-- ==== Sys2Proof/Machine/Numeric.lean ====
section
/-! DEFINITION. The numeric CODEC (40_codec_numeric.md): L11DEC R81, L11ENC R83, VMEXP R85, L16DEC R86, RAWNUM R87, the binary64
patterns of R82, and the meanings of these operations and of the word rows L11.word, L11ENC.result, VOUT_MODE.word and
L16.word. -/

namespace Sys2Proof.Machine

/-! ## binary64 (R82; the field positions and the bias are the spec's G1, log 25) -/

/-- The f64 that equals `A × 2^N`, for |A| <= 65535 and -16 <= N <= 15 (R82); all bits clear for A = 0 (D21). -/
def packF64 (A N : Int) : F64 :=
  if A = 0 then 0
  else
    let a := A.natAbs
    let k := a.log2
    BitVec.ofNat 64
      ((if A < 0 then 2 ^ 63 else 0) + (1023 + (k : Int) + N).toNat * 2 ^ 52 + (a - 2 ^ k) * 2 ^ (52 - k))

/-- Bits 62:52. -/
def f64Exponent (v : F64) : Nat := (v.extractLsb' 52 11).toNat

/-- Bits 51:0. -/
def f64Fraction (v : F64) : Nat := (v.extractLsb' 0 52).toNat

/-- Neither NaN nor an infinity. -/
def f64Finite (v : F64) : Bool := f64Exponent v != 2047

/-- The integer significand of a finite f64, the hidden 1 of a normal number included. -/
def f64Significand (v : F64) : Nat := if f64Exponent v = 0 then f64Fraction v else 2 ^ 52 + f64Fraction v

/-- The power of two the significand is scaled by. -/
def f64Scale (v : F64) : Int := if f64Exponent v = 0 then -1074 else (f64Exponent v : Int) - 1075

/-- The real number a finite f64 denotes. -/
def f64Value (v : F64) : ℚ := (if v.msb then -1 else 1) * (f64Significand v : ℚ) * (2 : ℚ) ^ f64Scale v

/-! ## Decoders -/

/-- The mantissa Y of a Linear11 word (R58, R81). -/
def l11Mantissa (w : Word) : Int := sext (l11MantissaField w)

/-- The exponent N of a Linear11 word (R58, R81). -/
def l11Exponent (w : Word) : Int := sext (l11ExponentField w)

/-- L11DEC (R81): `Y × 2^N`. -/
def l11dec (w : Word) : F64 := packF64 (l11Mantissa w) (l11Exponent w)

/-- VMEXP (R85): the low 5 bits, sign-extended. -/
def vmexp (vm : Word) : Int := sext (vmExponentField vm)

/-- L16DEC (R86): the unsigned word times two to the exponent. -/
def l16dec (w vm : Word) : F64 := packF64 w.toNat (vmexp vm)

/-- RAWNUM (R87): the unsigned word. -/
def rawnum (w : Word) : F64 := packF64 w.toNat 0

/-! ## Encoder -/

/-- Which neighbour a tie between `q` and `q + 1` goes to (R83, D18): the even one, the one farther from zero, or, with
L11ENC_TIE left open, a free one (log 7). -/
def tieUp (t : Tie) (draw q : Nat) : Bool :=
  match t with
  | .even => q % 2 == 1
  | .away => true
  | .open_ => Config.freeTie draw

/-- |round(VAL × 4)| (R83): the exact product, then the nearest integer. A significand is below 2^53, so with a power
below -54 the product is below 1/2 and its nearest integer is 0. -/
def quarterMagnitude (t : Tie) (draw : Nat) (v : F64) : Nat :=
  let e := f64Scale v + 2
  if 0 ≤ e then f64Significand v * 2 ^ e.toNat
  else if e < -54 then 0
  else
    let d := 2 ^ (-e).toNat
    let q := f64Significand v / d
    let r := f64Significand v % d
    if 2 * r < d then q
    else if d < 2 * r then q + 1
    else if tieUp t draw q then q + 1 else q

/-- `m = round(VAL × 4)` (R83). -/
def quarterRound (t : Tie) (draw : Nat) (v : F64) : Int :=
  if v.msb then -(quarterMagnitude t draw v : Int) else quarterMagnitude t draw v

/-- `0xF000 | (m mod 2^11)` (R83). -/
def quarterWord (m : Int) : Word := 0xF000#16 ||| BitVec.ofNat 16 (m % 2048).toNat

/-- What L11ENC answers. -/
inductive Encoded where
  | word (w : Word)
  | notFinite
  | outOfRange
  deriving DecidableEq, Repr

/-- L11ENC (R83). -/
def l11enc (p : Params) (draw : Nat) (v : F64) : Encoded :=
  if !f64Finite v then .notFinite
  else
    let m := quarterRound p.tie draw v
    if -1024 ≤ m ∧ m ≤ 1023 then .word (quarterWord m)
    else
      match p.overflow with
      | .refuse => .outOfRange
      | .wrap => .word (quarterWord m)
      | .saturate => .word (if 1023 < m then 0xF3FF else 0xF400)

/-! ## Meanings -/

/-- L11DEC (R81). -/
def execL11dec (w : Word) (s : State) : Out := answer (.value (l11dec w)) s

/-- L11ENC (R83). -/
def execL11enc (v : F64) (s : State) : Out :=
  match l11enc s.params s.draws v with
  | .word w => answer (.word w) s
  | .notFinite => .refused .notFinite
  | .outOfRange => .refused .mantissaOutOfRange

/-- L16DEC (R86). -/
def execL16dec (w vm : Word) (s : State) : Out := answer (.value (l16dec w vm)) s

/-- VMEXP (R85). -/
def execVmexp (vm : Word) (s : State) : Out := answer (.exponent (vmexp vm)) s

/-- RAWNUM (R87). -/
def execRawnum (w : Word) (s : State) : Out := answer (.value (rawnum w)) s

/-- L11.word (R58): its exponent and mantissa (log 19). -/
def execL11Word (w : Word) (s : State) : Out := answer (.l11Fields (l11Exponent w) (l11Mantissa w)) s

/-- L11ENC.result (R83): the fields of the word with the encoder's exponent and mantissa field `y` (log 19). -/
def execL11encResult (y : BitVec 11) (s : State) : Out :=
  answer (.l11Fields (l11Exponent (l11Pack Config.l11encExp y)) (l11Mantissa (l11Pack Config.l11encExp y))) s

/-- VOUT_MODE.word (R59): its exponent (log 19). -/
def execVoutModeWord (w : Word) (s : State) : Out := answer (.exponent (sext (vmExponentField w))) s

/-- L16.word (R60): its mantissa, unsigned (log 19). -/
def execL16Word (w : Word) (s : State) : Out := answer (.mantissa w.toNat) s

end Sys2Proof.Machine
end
══════════
Within the data above, the lines from the one with "((if A < 0 then" to the one with "def f64Significand (v" must be repeated exactly; no other line belongs in the answer.

**Result of this task**
      ((if A < 0 then 2 ^ 63 else 0) + (1023 + (k : Int) + N).toNat * 2 ^ 52 + (a - 2 ^ k) * 2 ^ (52 - k))

/-- Bits 62:52. -/
def f64Exponent (v : F64) : Nat := (v.extractLsb' 52 11).toNat

/-- Bits 51:0. -/
def f64Fraction (v : F64) : Nat := (v.extractLsb' 0 52).toNat

/-- Neither NaN nor an infinity. -/
def f64Finite (v : F64) : Bool := f64Exponent v != 2047

/-- The integer significand of a finite f64, the hidden 1 of a normal number included. -/
def f64Significand (v : F64) : Nat := if f64Exponent v = 0 then f64Fraction v else 2 ^ 52 + f64Fraction v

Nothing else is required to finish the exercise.